Exercise objective ▸ Your reply should be the full listing, copied exactly.

Given information ▸
* * * *

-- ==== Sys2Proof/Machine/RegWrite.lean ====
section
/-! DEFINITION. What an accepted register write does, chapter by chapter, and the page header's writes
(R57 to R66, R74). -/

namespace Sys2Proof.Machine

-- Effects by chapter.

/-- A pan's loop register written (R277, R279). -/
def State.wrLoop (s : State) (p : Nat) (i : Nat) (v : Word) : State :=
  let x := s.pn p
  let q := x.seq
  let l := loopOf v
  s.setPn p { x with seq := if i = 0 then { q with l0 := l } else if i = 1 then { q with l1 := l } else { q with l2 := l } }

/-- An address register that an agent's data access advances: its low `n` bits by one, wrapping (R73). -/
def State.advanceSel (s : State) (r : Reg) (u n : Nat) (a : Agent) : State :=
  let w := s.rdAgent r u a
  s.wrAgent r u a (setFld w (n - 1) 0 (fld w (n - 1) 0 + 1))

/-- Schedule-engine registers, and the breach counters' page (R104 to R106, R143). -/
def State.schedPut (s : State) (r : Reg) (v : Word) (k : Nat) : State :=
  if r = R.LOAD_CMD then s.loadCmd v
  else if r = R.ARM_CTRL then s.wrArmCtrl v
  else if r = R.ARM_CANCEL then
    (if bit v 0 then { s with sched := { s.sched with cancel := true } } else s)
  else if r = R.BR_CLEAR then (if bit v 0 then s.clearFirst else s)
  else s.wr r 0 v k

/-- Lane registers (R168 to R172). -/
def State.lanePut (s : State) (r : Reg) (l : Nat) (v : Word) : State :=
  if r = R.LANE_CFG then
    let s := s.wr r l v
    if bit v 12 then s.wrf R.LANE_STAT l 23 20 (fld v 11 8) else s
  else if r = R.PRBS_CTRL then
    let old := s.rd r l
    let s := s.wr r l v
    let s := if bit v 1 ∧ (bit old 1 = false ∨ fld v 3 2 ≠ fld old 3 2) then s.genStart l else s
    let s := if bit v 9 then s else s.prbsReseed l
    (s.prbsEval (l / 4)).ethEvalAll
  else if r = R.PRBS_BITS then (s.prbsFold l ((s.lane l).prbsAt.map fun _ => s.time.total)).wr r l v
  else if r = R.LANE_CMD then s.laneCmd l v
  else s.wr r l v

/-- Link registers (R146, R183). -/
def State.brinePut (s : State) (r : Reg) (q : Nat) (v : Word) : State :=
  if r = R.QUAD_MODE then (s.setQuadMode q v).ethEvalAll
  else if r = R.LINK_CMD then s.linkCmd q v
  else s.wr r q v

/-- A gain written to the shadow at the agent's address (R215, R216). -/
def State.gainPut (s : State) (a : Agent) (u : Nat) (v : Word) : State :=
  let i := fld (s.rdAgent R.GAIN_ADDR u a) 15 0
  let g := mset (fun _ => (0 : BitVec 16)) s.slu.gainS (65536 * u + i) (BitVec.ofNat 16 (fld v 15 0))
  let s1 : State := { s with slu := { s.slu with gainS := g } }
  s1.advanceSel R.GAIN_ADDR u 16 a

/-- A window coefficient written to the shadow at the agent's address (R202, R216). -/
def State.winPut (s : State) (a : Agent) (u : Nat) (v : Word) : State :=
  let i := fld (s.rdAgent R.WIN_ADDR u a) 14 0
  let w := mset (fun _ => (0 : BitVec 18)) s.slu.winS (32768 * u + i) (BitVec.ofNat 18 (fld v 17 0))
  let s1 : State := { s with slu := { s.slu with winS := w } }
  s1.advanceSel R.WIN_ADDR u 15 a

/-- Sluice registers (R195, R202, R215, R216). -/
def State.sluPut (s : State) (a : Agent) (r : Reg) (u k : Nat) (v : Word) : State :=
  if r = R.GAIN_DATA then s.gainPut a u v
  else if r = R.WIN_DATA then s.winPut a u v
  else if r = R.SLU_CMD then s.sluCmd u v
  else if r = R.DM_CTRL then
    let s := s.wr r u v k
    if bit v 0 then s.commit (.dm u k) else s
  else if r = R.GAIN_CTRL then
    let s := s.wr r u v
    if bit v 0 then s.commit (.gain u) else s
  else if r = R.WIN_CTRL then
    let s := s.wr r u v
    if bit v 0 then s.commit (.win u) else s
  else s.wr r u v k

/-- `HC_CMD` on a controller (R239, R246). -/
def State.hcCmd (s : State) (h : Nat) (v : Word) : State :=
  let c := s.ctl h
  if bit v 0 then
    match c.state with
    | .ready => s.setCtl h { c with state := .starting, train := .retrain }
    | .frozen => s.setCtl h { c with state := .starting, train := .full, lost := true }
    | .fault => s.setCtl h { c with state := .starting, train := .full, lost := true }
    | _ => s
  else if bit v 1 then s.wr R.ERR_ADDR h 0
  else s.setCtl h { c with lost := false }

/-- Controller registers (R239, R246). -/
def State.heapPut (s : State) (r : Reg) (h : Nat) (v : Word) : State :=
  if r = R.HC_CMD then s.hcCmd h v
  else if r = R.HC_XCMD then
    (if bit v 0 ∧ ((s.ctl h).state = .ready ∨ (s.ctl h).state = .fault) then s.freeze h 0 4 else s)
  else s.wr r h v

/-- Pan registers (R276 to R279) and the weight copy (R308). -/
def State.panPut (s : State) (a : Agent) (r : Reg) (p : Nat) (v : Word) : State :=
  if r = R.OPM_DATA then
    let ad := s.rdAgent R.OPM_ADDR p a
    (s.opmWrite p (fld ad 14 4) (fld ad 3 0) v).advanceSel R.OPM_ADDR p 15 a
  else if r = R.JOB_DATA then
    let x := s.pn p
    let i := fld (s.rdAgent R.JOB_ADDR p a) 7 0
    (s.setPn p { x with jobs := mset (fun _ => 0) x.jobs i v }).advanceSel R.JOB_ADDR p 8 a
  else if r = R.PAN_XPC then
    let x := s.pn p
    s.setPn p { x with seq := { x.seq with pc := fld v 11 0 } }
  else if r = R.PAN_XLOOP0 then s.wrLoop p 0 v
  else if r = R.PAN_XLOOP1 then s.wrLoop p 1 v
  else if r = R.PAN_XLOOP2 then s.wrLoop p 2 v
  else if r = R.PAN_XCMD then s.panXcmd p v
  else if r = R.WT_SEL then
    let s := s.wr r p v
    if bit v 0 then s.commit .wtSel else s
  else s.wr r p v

* * * *

Written response ▸
-- ==== Sys2Proof/Machine/RegWrite.lean ====
section
/-! DEFINITION. What an accepted register write does, chapter by chapter, and the page header's writes
(R57 to R66, R74). -/

namespace Sys2Proof.Machine

-- Effects by chapter.

/-- A pan's loop register written (R277, R279). -/
def State.wrLoop (s : State) (p : Nat) (i : Nat) (v : Word) : State :=
  let x := s.pn p
  let q := x.seq
  let l := loopOf v
  s.setPn p { x with seq := if i = 0 then { q with l0 := l } else if i = 1 then { q with l1 := l } else { q with l2 := l } }

/-- An address register that an agent's data access advances: its low `n` bits by one, wrapping (R73). -/
def State.advanceSel (s : State) (r : Reg) (u n : Nat) (a : Agent) : State :=
  let w := s.rdAgent r u a
  s.wrAgent r u a (setFld w (n - 1) 0 (fld w (n - 1) 0 + 1))

/-- Schedule-engine registers, and the breach counters' page (R104 to R106, R143). -/
def State.schedPut (s : State) (r : Reg) (v : Word) (k : Nat) : State :=
  if r = R.LOAD_CMD then s.loadCmd v
  else if r = R.ARM_CTRL then s.wrArmCtrl v
  else if r = R.ARM_CANCEL then
    (if bit v 0 then { s with sched := { s.sched with cancel := true } } else s)
  else if r = R.BR_CLEAR then (if bit v 0 then s.clearFirst else s)
  else s.wr r 0 v k

/-- Lane registers (R168 to R172). -/
def State.lanePut (s : State) (r : Reg) (l : Nat) (v : Word) : State :=
  if r = R.LANE_CFG then
    let s := s.wr r l v
    if bit v 12 then s.wrf R.LANE_STAT l 23 20 (fld v 11 8) else s
  else if r = R.PRBS_CTRL then
    let old := s.rd r l
    let s := s.wr r l v
    let s := if bit v 1 ∧ (bit old 1 = false ∨ fld v 3 2 ≠ fld old 3 2) then s.genStart l else s
    let s := if bit v 9 then s else s.prbsReseed l
    (s.prbsEval (l / 4)).ethEvalAll
  else if r = R.PRBS_BITS then (s.prbsFold l ((s.lane l).prbsAt.map fun _ => s.time.total)).wr r l v
  else if r = R.LANE_CMD then s.laneCmd l v
  else s.wr r l v

/-- Link registers (R146, R183). -/
def State.brinePut (s : State) (r : Reg) (q : Nat) (v : Word) : State :=
  if r = R.QUAD_MODE then (s.setQuadMode q v).ethEvalAll
  else if r = R.LINK_CMD then s.linkCmd q v
  else s.wr r q v

/-- A gain written to the shadow at the agent's address (R215, R216). -/
def State.gainPut (s : State) (a : Agent) (u : Nat) (v : Word) : State :=
  let i := fld (s.rdAgent R.GAIN_ADDR u a) 15 0
  let g := mset (fun _ => (0 : BitVec 16)) s.slu.gainS (65536 * u + i) (BitVec.ofNat 16 (fld v 15 0))
  let s1 : State := { s with slu := { s.slu with gainS := g } }
  s1.advanceSel R.GAIN_ADDR u 16 a

/-- A window coefficient written to the shadow at the agent's address (R202, R216). -/
def State.winPut (s : State) (a : Agent) (u : Nat) (v : Word) : State :=
  let i := fld (s.rdAgent R.WIN_ADDR u a) 14 0
  let w := mset (fun _ => (0 : BitVec 18)) s.slu.winS (32768 * u + i) (BitVec.ofNat 18 (fld v 17 0))
  let s1 : State := { s with slu := { s.slu with winS := w } }
  s1.advanceSel R.WIN_ADDR u 15 a

/-- Sluice registers (R195, R202, R215, R216). -/
def State.sluPut (s : State) (a : Agent) (r : Reg) (u k : Nat) (v : Word) : State :=
  if r = R.GAIN_DATA then s.gainPut a u v
  else if r = R.WIN_DATA then s.winPut a u v
  else if r = R.SLU_CMD then s.sluCmd u v
  else if r = R.DM_CTRL then
    let s := s.wr r u v k
    if bit v 0 then s.commit (.dm u k) else s
  else if r = R.GAIN_CTRL then
    let s := s.wr r u v
    if bit v 0 then s.commit (.gain u) else s
  else if r = R.WIN_CTRL then
    let s := s.wr r u v
    if bit v 0 then s.commit (.win u) else s
  else s.wr r u v k

/-- `HC_CMD` on a controller (R239, R246). -/
def State.hcCmd (s : State) (h : Nat) (v : Word) : State :=
  let c := s.ctl h
  if bit v 0 then
    match c.state with
    | .ready => s.setCtl h { c with state := .starting, train := .retrain }
    | .frozen => s.setCtl h { c with state := .starting, train := .full, lost := true }
    | .fault => s.setCtl h { c with state := .starting, train := .full, lost := true }
    | _ => s
  else if bit v 1 then s.wr R.ERR_ADDR h 0
  else s.setCtl h { c with lost := false }

/-- Controller registers (R239, R246). -/
def State.heapPut (s : State) (r : Reg) (h : Nat) (v : Word) : State :=
  if r = R.HC_CMD then s.hcCmd h v
  else if r = R.HC_XCMD then
    (if bit v 0 ∧ ((s.ctl h).state = .ready ∨ (s.ctl h).state = .fault) then s.freeze h 0 4 else s)
  else s.wr r h v

/-- Pan registers (R276 to R279) and the weight copy (R308). -/
def State.panPut (s : State) (a : Agent) (r : Reg) (p : Nat) (v : Word) : State :=
  if r = R.OPM_DATA then
    let ad := s.rdAgent R.OPM_ADDR p a
    (s.opmWrite p (fld ad 14 4) (fld ad 3 0) v).advanceSel R.OPM_ADDR p 15 a
  else if r = R.JOB_DATA then
    let x := s.pn p
    let i := fld (s.rdAgent R.JOB_ADDR p a) 7 0
    (s.setPn p { x with jobs := mset (fun _ => 0) x.jobs i v }).advanceSel R.JOB_ADDR p 8 a
  else if r = R.PAN_XPC then
    let x := s.pn p
    s.setPn p { x with seq := { x.seq with pc := fld v 11 0 } }
  else if r = R.PAN_XLOOP0 then s.wrLoop p 0 v
  else if r = R.PAN_XLOOP1 then s.wrLoop p 1 v
  else if r = R.PAN_XLOOP2 then s.wrLoop p 2 v
  else if r = R.PAN_XCMD then s.panXcmd p v
  else if r = R.WT_SEL then
    let s := s.wr r p v
    if bit v 0 then s.commit .wtSel else s
  else s.wr r p v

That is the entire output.